YOUR OBJECTIVE: How many lines in the entries below contain "writable"? Answer with the number only.

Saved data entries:
********
theorem witness_ZeroAndNegativeDescribeTheResult :
    State.reset.ram.wf = true ∧ ∃ t, exec (.inc 0x40) State.reset = .next t ∧ t.Running ∧
      resultByte State.reset.cfg.adcVariant (.inc 0x40) t = some 0x01 ∧ ∀ zp, Instr.inc 0x40 ≠ .sta zp :=
  ⟨rfl, _, rfl, rfl, by decide, by simp⟩

theorem witness_UnreadFlagsSteerNothing :
    UnreadFlag State.reset.cfg.adcVariant .d ∧ UnreadFlag State.reset.cfg.adcVariant .v ∧
    ∃ t, step (startWith [0x65, 0x10]) = .next t := ⟨rfl, trivial, _, rfl⟩

theorem witness_OnlySevenInstructionsReachRam : ¬ ReachesRam .inx ∧ ¬ ReachesRam (.lda 0x80) := by
  simp [ReachesRam]

/-- ASL names none of the three registers. -/
theorem witness_UnnamedRegistersPlayNoPart :
    .a ∉ (signalsOf .documented (.asl 0x20)).sources ∧ .x ∉ (signalsOf .documented (.asl 0x20)).sources ∧
    .y ∉ (signalsOf .documented (.asl 0x20)).sources ∧
    (signalsOf .documented (.asl 0x20)).destination = some .mem := by decide

/-- Two states that look the same, and the last address in range and the first out of it. -/
theorem witness_InspectionShowsTheWholeState :
    (∃ s t : State, s.Inv ∧ t.Inv ∧ s.cfg = t.cfg ∧ inspect s = inspect t) ∧
    (let s := { startWith [0xA9, 0x80] with cfg := { Config.spec with romSize := 2 } }
     (inspect s).rom[1]? = some 0x80 ∧ (inspect s).rom[2]? = none) :=
  ⟨⟨State.reset, State.reset, witness_StepKeepsInvariant.1, witness_StepKeepsInvariant.1, rfl, rfl⟩, rfl, rfl⟩

/-- One opcode of each length, an encoding of each, and a fetch of an Illegal byte. -/
theorem witness_LengthIsDecidedByTheOpcode :
    encode (.inc 0x40) = [0xE6, 0x40] ∧ encode .brk = [0x00] ∧
      fetch (startWith [0xFF]) = .decoded (.illegal 0xFF) (startWith [0xFF]).advancePc := by decide

theorem witness_PlacedWordRunsNext :
    State.reset.rom.wf = true ∧ decodeTableWord 16 0x80A9 = some (.lda 0x80) ∧ decodeTableWord 8 0xEA = some .nop := by
  decide

end Sys2Proof.Tests
end

/-! # Proofs of the family 10_state: the status register, set_zn, wrapping updates, and the flags an instruction writes -/

/-! ## The status register's helpers (R48, R49) -/

namespace Sys2Proof

/-- `is_empty` holds exactly when no flag is set (R48). -/
theorem Status.isEmpty_iff (p : Status) : p.isEmpty = true ↔ ∀ f, p.get f = false := by
  constructor
  · intro h f
    simp only [Status.isEmpty, Bool.not_eq_true', Bool.or_eq_false_iff] at h
    cases f <;> simp [Status.get, h]
  · intro h
    have hp : p = ⟨false, false, false, false, false, false, false, false⟩ :=
      Status.ext_get fun f => by rw [h f]; cases f <;> rfl
    rw [hp]
    rfl

/-- `set_zn` as one record update, N read as bit 7 (R49). -/
theorem Status.setZN_eq (p : Status) (v : Byte) :
    p.setZN v = { p with z := decide (v = 0#8), n := v.getLsbD 7 } :=
  Status.ext_get fun f => by cases f <;> simp [Status.get, BitVec.msb_eq_getLsbD_last]

end Sys2Proof

namespace Sys2Proof.Machine

/-- Settles O22: on the state, `set_zn` replaces P alone. -/
theorem setZnWritesZeroAndNegative : Obligations.SetZnWritesZeroAndNegative := by
  intro s v
  rw [State.setZN, Status.setZN_eq]

/-- Settles O23, from `Status.get_set` and `Status.isEmpty_iff`. -/
theorem flagPrimitives : Obligations.FlagPrimitives := by
  intro s f g b
  refine ⟨?_, ?_, rfl, s.p.isEmpty_iff⟩
  · simp
  · intro hne
    simp [hne]

/-! ## Updates modulo the width of the register (R36) -/

theorem advancePc_pc_toNat (s : State) : s.advancePc.pc.toNat = (s.pc.toNat + 1) % 65536 := by
  simp [BitVec.toNat_add]

theorem branchTarget_toNat (pc : Addr) (rel : Byte) :
    ((branchTarget pc rel).toNat : Int) = ((pc.toNat : Int) + sext16 rel) % 65536 := by
  rw [branchTarget, BitVec.toNat_ofInt]
  omega

theorem increment_toNat (v : Byte) : (increment v).toNat = (v.toNat + 1) % 256 := by
  simp [increment, BitVec.toNat_add]

theorem decrement_toNat (v : Byte) : (decrement v).toNat = (v.toNat + 255) % 256 := by
  rw [decrement, BitVec.toNat_sub, BitVec.toNat_ofNat]
  omega

/-- Settles O26: each update's value, read as a number. -/
theorem updatesWrapModuloWidth : Obligations.UpdatesWrapModuloWidth := by
  refine ⟨advancePc_pc_toNat, ?_, branchTarget_toNat, ?_, narrow_toNat⟩
  · intro s hpc
    rw [State.advancePc_pc, hpc]
    decide
  · exact fun v => ⟨increment_toNat v, decrement_toNat v⟩

/-! ## What the seven instructions that reach RAM can answer

Each answers the state of its rule, with the byte its access gave, or records a fault in the state it began in. -/

/-- An instruction that ends by concluding answers its own state or records a fault. -/
theorem conclude_next_cases {s t : State} {outcome : Except Fault State} (h : s.conclude outcome = .next t) :
    outcome = .ok t ∨ ∃ r, t = s.raise r :=
  (conclude_eq_next.mp h).imp_right fun ⟨r, _, ht⟩ => ⟨r, ht⟩

/-- An instruction that begins with the read of its operand goes on with the byte read or records a fault. -/
theorem conclude_readZp_cases {s t : State} {zp : Byte} {rest : Byte → Except Fault State}
    (h : s.conclude (s.readZp zp >>= rest) = .next t) :
    (∃ m, s.readZp zp = .ok m ∧ rest m = .ok t) ∨ ∃ r, t = s.raise r :=
  (conclude_next_cases h).imp_left except_bind_ok.mp

/-- An instruction that reads its operand and computes its state from the byte. -/
theorem conclude_read_cases {s t : State} {zp : Byte} {result : Byte → State}
    (h : s.conclude (s.readZp zp >>= fun m => pure (result m)) = .next t) :
    (∃ m, s.readZp zp = .ok m ∧ t = result m) ∨ ∃ r, t = s.raise r :=
  (conclude_readZp_cases h).imp_left fun ⟨m, hm, ht⟩ => ⟨m, hm, (Except.ok.inj ht).symm⟩

/-- A store that succeeds writes the named byte of RAM alone (R76, R103). -/
theorem writeZp_ok {s t : State} {zp v : Byte} (h : s.writeZp zp v = .ok t) :
    t = { s with ram := s.ram.write (dataAddr zp).toNat v } :=
  (memWrite_ok.mp h).2

/-- A read-modify-write instruction: it stores the new byte in the state prepared for it and ends with `set_zn`. -/
theorem conclude_readModifyWrite_cases {s t : State} {zp : Byte} {prepared : Byte → State} {modify : Byte → Byte}
    (h : s.conclude (s.readZp zp >>= fun m =>
      (prepared m).writeZp zp (modify m) >>= fun stored => pure (stored.setZN (modify m))) = .next t) :
    (∃ m, s.readZp zp = .ok m ∧
      t = State.setZN { prepared m with ram := (prepared m).ram.write (dataAddr zp).toNat (modify m) } (modify m)) ∨
    ∃ r, t = s.raise r := by
  obtain ⟨m, hm, ht⟩ | hr := conclude_readZp_cases h
  · obtain ⟨stored, hw, ht⟩ := except_bind_ok.mp ht
    rw [writeZp_ok hw] at ht
    exact .inl ⟨m, hm, (Except.ok.inj ht).symm⟩
  · exact .inr hr

theorem execAnd_cases {zp : Byte} {s t : State} (h : execAnd zp s = .next t) :
    (∃ m, s.readZp zp = .ok m ∧ t = (s.setA (s.a &&& m)).setZN (s.a &&& m)) ∨ ∃ r, t = s.raise r :=
  conclude_read_cases h

theorem execLdx_cases {zp : Byte} {s t : State} (h : execLdx zp s = .next t) :
    (∃ m, s.readZp zp = .ok m ∧ t = (s.setX m).setZN m) ∨ ∃ r, t = s.raise r :=
  conclude_read_cases h

theorem execLdy_cases {zp : Byte} {s t : State} (h : execLdy zp s = .next t) :
    (∃ m, s.readZp zp = .ok m ∧ t = (s.setY m).setZN m) ∨ ∃ r, t = s.raise r :=
  conclude_read_cases h
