-- ==== Sys2Proof/Machine/RegisterOps.lean ====
section
/-! DEFINITION. Register operations: `push`, `pop`, `in`, `out`, `clr`, `lsp` (register), `rsp`, `not` (R100 to R107). -/

namespace Sys2Proof.Machine

/-- `push rA`: the cell at the old `sp` is written, then `sp` is decremented (R100). -/
def execPush (a : Reg) (s : State) : Result :=
  s.storeThen s.sp (s.reg a) (fun t => (t.setSp (s.sp - 1)).advance)

/-- `pop rA`: the cell at `sp + 1` is loaded, `sp` is incremented; no flag changes (R101). -/
def execPop (a : Reg) (s : State) : Result :=
  .next ((s.setReg a (s.memRead (s.sp + 1))).setSp (s.sp + 1)).advance

/-- `in rA`: the register receives the value the input port delivers to this execution (R102). -/
def execInPort (a : Reg) (s : State) : Result := .next (s.consumeInput.setReg a s.nextInput).advance

/-- `out rA`: all 16 bits of the register join the output history (R103). -/
def execOutPort (a : Reg) (s : State) : Result := .next (s.portOut (s.reg a)).advance

/-- `clr rA`: the register is 0x0000 and no flag changes (R104). -/
def execClr (a : Reg) (s : State) : Result := .next (s.setReg a 0x0000).advance

/-- `lsp rA`: `sp` takes the bottom 10 bits of the register (R105). -/
def execLspReg (a : Reg) (s : State) : Result := .next (s.setSp (low10 (s.reg a))).advance

/-- `rsp rA`: the register takes `sp`, bits 15:10 zero (R106, D7). -/
def execRsp (a : Reg) (s : State) : Result := .next (s.setReg a (zext16 s.sp)).advance

/-- `not rA`: every bit inverted; `z` from the result, `c` cleared (R107). -/
def execNot (a : Reg) (s : State) : Result := .next (s.setLogic a (s.reg a ^^^ 0xFFFF)).advance

end Sys2Proof.Machine
end

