/-- R66, R67, R68, R71, R73, D1, D2: the words of formats RI, RSO and RRO, as numbers; an offset is its two's complement
pattern. -/
def Obligations.ImmediateAndOffsetWords : Prop :=
  (∀ (a : Reg) (imm : Byte),
    decode (BitVec.ofNat 16 (0x1000 + 256 * a.toNat + imm.toNat)) = .mvh a imm
    ∧ decode (BitVec.ofNat 16 (0x1800 + 256 * a.toNat + imm.toNat)) = .mvl a imm)
  ∧ (∀ (a : Reg) (off : Int), -128 ≤ off → off ≤ 127 →
    decode (BitVec.ofNat 16 (0x2000 + 256 * a.toNat + (off % 256).toNat)) = .ldStack a (BitVec.ofInt 8 off)
    ∧ decode (BitVec.ofNat 16 (0x2800 + 256 * a.toNat + (off % 256).toNat)) = .stStack a (BitVec.ofInt 8 off))
  ∧ ∀ (a b : Reg) (off : Int), -16 ≤ off → off ≤ 15 →
    decode (BitVec.ofNat 16 (0xF000 + 256 * a.toNat + 32 * b.toNat + (off % 32).toNat)) = .ldReg a b (BitVec.ofInt 5 off)
    ∧ decode (BitVec.ofNat 16 (0xF800 + 256 * a.toNat + 32 * b.toNat + (off % 32).toNat)) = .stReg a b (BitVec.ofInt 5 off)

/-- R69, R73, D1, D3: the words of format A, as numbers, whatever the ignored bit `x` holds. -/
def Obligations.AddressWords : Prop :=
  ∀ (target : Addr) (x : Nat), x < 2 →
    decode (BitVec.ofNat 16 (0x7000 + 2 * target.toNat + x)) = .call target
    ∧ decode (BitVec.ofNat 16 (0x4800 + 2 * target.toNat + x)) = .jmp target
    ∧ decode (BitVec.ofNat 16 (0x5000 + 2 * target.toNat + x)) = .jc target
    ∧ decode (BitVec.ofNat 16 (0x5800 + 2 * target.toNat + x)) = .jnc target
    ∧ decode (BitVec.ofNat 16 (0x6000 + 2 * target.toNat + x)) = .jz target
    ∧ decode (BitVec.ofNat 16 (0x6800 + 2 * target.toNat + x)) = .jnz target
    ∧ decode (BitVec.ofNat 16 (0xD800 + 2 * target.toNat + x)) = .lspImm target

/-- R72, R73, R75, D1, D2, D3, D4: words of the decode vectors V-D. -/
def Obligations.SampleWordsDecode : Prop :=
  decode 0x07FF = .nop ∧ decode 0x7FFF = .ret ∧ decode 0x80FF = .push 0 ∧ decode 0xB001 = .not 0
    ∧ decode 0x081F = .mv 0 0 ∧ decode 0x4807 = .jmp 0x003 ∧ decode 0xE700 = .lspReg 7 ∧ decode 0xDFFE = .lspImm 0x3FF
    ∧ decode 0x2D01 = .stStack 5 1 ∧ decode 0xF030 = .ldReg 0 1 (-16) ∧ decode 0xFFFF = .stReg 7 7 (-1)

/-! No-argument and register operations -/

/-- R90, R25, D6: `nop` changes only `pc`, which goes on by one, from 0x3FF to 0x000. -/
def Obligations.NopChangesOnlyPc : Prop :=
  ∀ s, ∃ t, exec .nop s = .next t ∧ OnlyPc (BitVec.ofNat 10 ((s.pc.toNat + 1) % 1024)) s t

/-- R91, D6, D7: `ret` takes `pc` from bits 9:0 of the cell at `sp + 1`, whatever wrote it, and increments `sp`. -/
def Obligations.RetTakesPcFromStack : Prop :=
  ∀ s top, top.toNat = (s.sp.toNat + 1) % 1024 →
    ∃ t, exec .ret s = .next t ∧ t.pc.toNat = (s.memRead top).toNat % 1024 ∧ t.sp = top ∧ SameRegs s t ∧ SameFlags s t
      ∧ SameMemory s t ∧ SamePorts s t ∧ SamePlatform s t

/-- R100, R27, R50, D6, D16: `push` on a writable cell writes the register to the cell at the old `sp` and decrements `sp`;
the value then lies at `sp + 1`. -/
def Obligations.PushWritesAtOldStackPointer : Prop :=
  ∀ s a, s.writable s.sp = true →
    ∃ t, exec (.push a) s = .next t ∧ t.memRead s.sp = s.reg a ∧ t.sp.toNat = (s.sp.toNat + 1023) % 1024
      ∧ t.memRead (t.sp + 1) = s.reg a ∧ SameMemoryExcept s.sp s t ∧ SameRegs s t ∧ SameFlags s t ∧ SamePorts s t
      ∧ SamePlatform s t ∧ PcAdvances s t

/-- R101, D6: `pop` loads the cell at `sp + 1` and increments `sp`; neither flag nor memory changes. -/
def Obligations.PopLoadsAboveStackPointer : Prop :=
  ∀ s a top, top.toNat = (s.sp.toNat + 1) % 1024 →
    ∃ t, exec (.pop a) s = .next t ∧ t.reg a = s.memRead top ∧ t.sp = top ∧ SameRegsExcept a s t ∧ SameFlags s t
      ∧ SameMemory s t ∧ SamePorts s t ∧ SamePlatform s t ∧ PcAdvances s t

/-- R102, R35, D6, D19: `in` always completes and changes its register only; a presented value is the one it delivers, and is
consumed. With no value presented the register holds a free value, of which nothing is said (log 6). -/
def Obligations.InDeliversPresentedValue : Prop :=
  ∀ s a, ∃ t, exec (.inPort a) s = .next t ∧ (∀ v rest, s.inputs = v :: rest → t.reg a = v ∧ t.inputs = rest)
    ∧ (s.inputs = [] → t.inputs = []) ∧ SameRegsExcept a s t ∧ t.sp = s.sp ∧ SameFlags s t ∧ SameMemory s t
    ∧ t.outputs = s.outputs ∧ SamePlatform s t ∧ PcAdvances s t

/-- R103, R35, D6, D19: `out` adds the whole register to the output history, after the values output before, and changes
nothing else but `pc`. -/
def Obligations.OutAppendsWholeRegister : Prop :=
  ∀ s a, ∃ t, exec (.outPort a) s = .next t ∧ t.outputs = s.outputs ++ [s.reg a] ∧ SameRegs s t ∧ t.sp = s.sp
    ∧ SameFlags s t ∧ SameMemory s t ∧ SameInput s t ∧ SamePlatform s t ∧ PcAdvances s t

/-- R104, D1, D2, D3, D6: the words of `clr rA`, and that it sets the register to 0x0000 and no flag. -/
def Obligations.ClrClearsRegister : Prop :=
  ∀ a : Reg,
    (∀ x, x < 256 → decode (BitVec.ofNat 16 (0xD000 + 256 * a.toNat + x)) = .clr a)
    ∧ encode (.clr a) = BitVec.ofNat 16 (0xD000 + 256 * a.toNat)
    ∧ ∀ s, ∃ t, exec (.clr a) s = .next t ∧ OnlyRegister a 0x0000 s t

/-- R105, D1, D2, D3, D6: the words of `lsp rA`, and that it sets `sp` to the bottom 10 bits of the register. -/
def Obligations.LspRegisterSetsStackPointer : Prop :=
  ∀ a : Reg,
    (∀ x, x < 256 → decode (BitVec.ofNat 16 (0xE000 + 256 * a.toNat + x)) = .lspReg a)
    ∧ encode (.lspReg a) = BitVec.ofNat 16 (0xE000 + 256 * a.toNat)
    ∧ ∀ s, ∃ t, exec (.lspReg a) s = .next t ∧ OnlyStackPointer (BitVec.ofNat 10 ((s.reg a).toNat % 1024)) s t

/-- R106, D6, D7: `rsp` copies `sp` into the register with bits 15:10 zero. -/
def Obligations.RspZeroExtendsStackPointer : Prop :=
  ∀ s a, ∃ t, exec (.rsp a) s = .next t ∧ OnlyRegister a (BitVec.ofNat 16 s.sp.toNat) s t

/-- R107, R31, D6, D8: `not` inverts the 16 bits, sets `z` exactly when the register was 0xFFFF, and clears `c`. -/
def Obligations.NotInvertsEveryBit : Prop :=
  ∀ s a, ∃ t, exec (.not a) s = .next t ∧ (∀ k, k < 16 → (t.reg a).getLsbD k = !(s.reg a).getLsbD k)
    ∧ RegisterAndFlags a (t.reg a) False (s.reg a = 0xFFFF) s t

/-! Register-register and register-immediate operations -/

/-- R120, D1, D2, D3, D6: the words of `mv rA, rB`, and that it copies Reg B to Reg A and nothing else. -/
def Obligations.MvCopiesRegister : Prop :=
  ∀ a b : Reg,
    (∀ x, x < 32 → decode (BitVec.ofNat 16 (0x0800 + 256 * a.toNat + 32 * b.toNat + x)) = .mv a b)
    ∧ encode (.mv a b) = BitVec.ofNat 16 (0x0800 + 256 * a.toNat + 32 * b.toNat)
    ∧ ∀ s, ∃ t, exec (.mv a b) s = .next t ∧ OnlyRegister a (s.reg b) s t

/-- R121, R31, D6, D8, D9: `add` stores the sum modulo 2^16; `c` is the carry out of bit 15, `z` tells that the result is
zero. -/
def Obligations.AddSumAndCarry : Prop :=
  ∀ s a b, ∃ t, exec (.add a b) s = .next t
    ∧ RegisterAndFlags a (BitVec.ofNat 16 (((s.reg a).toNat + (s.reg b).toNat) % 65536))
        (65536 ≤ (s.reg a).toNat + (s.reg b).toNat) (((s.reg a).toNat + (s.reg b).toNat) % 65536 = 0) s t

/-- R122, R31, D6, D8, D9: `sub` stores A minus B modulo 2^16; `c` is the borrow, `z` tells that the registers were equal. -/
def Obligations.SubDifferenceAndBorrow : Prop :=
  ∀ s a b, ∃ t, exec (.sub a b) s = .next t
    ∧ RegisterAndFlags a (BitVec.ofInt 16 ((s.reg a).toNat - (s.reg b).toNat))
        ((s.reg a).toNat < (s.reg b).toNat) (s.reg a = s.reg b) s t

/-- R123, D6, D8, D10: `cmp` writes only the flags: `z` when the registers are equal, `c` when B is greater than A as two's
complement; never both. -/
def Obligations.CmpSignedOrder : Prop :=
  ∀ s a b, ∃ t, exec (.cmp a b) s = .next t ∧ (t.z = true ↔ s.reg a = s.reg b)
    ∧ (t.c = true ↔ (s.reg b).toInt > (s.reg a).toInt) ∧ ¬(t.c = true ∧ t.z = true) ∧ SameRegs s t ∧ t.sp = s.sp
    ∧ SameMemory s t ∧ SamePorts s t ∧ SamePlatform s t ∧ PcAdvances s t

/-- R124, R125, R126, R31, D6, D8: `and`, `or` and `xor` bit by bit; `z` tells that the result is zero, `c` is cleared. -/
def Obligations.LogicBitByBit : Prop :=
  ∀ s a b,
    (∃ t, exec (.and a b) s = .next t
      ∧ (∀ k, k < 16 → ((t.reg a).getLsbD k = true ↔ (s.reg a).getLsbD k = true ∧ (s.reg b).getLsbD k = true))
      ∧ RegisterAndFlags a (t.reg a) False (t.reg a = 0x0000) s t)
    ∧ (∃ t, exec (.or a b) s = .next t
      ∧ (∀ k, k < 16 → ((t.reg a).getLsbD k = true ↔ (s.reg a).getLsbD k = true ∨ (s.reg b).getLsbD k = true))
      ∧ RegisterAndFlags a (t.reg a) False (t.reg a = 0x0000) s t)
    ∧ ∃ t, exec (.xor a b) s = .next t
      ∧ (∀ k, k < 16 → ((t.reg a).getLsbD k = true ↔ (s.reg a).getLsbD k ≠ (s.reg b).getLsbD k))
      ∧ RegisterAndFlags a (t.reg a) False (s.reg a = s.reg b) s t

/-- R127, R128, R31, D6, D8, D11: `shr` divides by and `shl` multiplies with 2^n modulo 2^16, `n` the whole of Reg B, zero
from n = 16 on; `z` tells that the result is zero, `c` is cleared. -/
def Obligations.ShiftsByWholeRegister : Prop :=
  ∀ s a b,
    (∃ t, exec (.shr a b) s = .next t
      ∧ (t.reg a).toNat = (if (s.reg b).toNat < 16 then (s.reg a).toNat / 2 ^ (s.reg b).toNat else 0)
      ∧ RegisterAndFlags a (t.reg a) False (t.reg a = 0x0000) s t)
    ∧ ∃ t, exec (.shl a b) s = .next t
      ∧ (t.reg a).toNat = (if (s.reg b).toNat < 16 then (s.reg a).toNat * 2 ^ (s.reg b).toNat % 65536 else 0)
      ∧ RegisterAndFlags a (t.reg a) False (t.reg a = 0x0000) s t

/-- R140, R141, D1, D2, D6: the words of `mvh rA, imm8` and `mvl rA, imm8`, and that each replaces its byte of the register,
keeps the other byte and changes nothing else. -/
def Obligations.MvhAndMvlReplaceOneByte : Prop :=
  ∀ (a : Reg) (imm : Byte),
    (decode (BitVec.ofNat 16 (0x1000 + 256 * a.toNat + imm.toNat)) = .mvh a imm
      ∧ encode (.mvh a imm) = BitVec.ofNat 16 (0x1000 + 256 * a.toNat + imm.toNat)
      ∧ ∀ s, ∃ t, exec (.mvh a imm) s = .next t
        ∧ OnlyRegister a (BitVec.ofNat 16 (256 * imm.toNat + (s.reg a).toNat % 256)) s t)
    ∧ decode (BitVec.ofNat 16 (0x1800 + 256 * a.toNat + imm.toNat)) = .mvl a imm
      ∧ encode (.mvl a imm) = BitVec.ofNat 16 (0x1800 + 256 * a.toNat + imm.toNat)
      ∧ ∀ s, ∃ t, exec (.mvl a imm) s = .next t
        ∧ OnlyRegister a (BitVec.ofNat 16 ((s.reg a).toNat / 256 * 256 + imm.toNat)) s t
********
SOLUTION BELOW: 2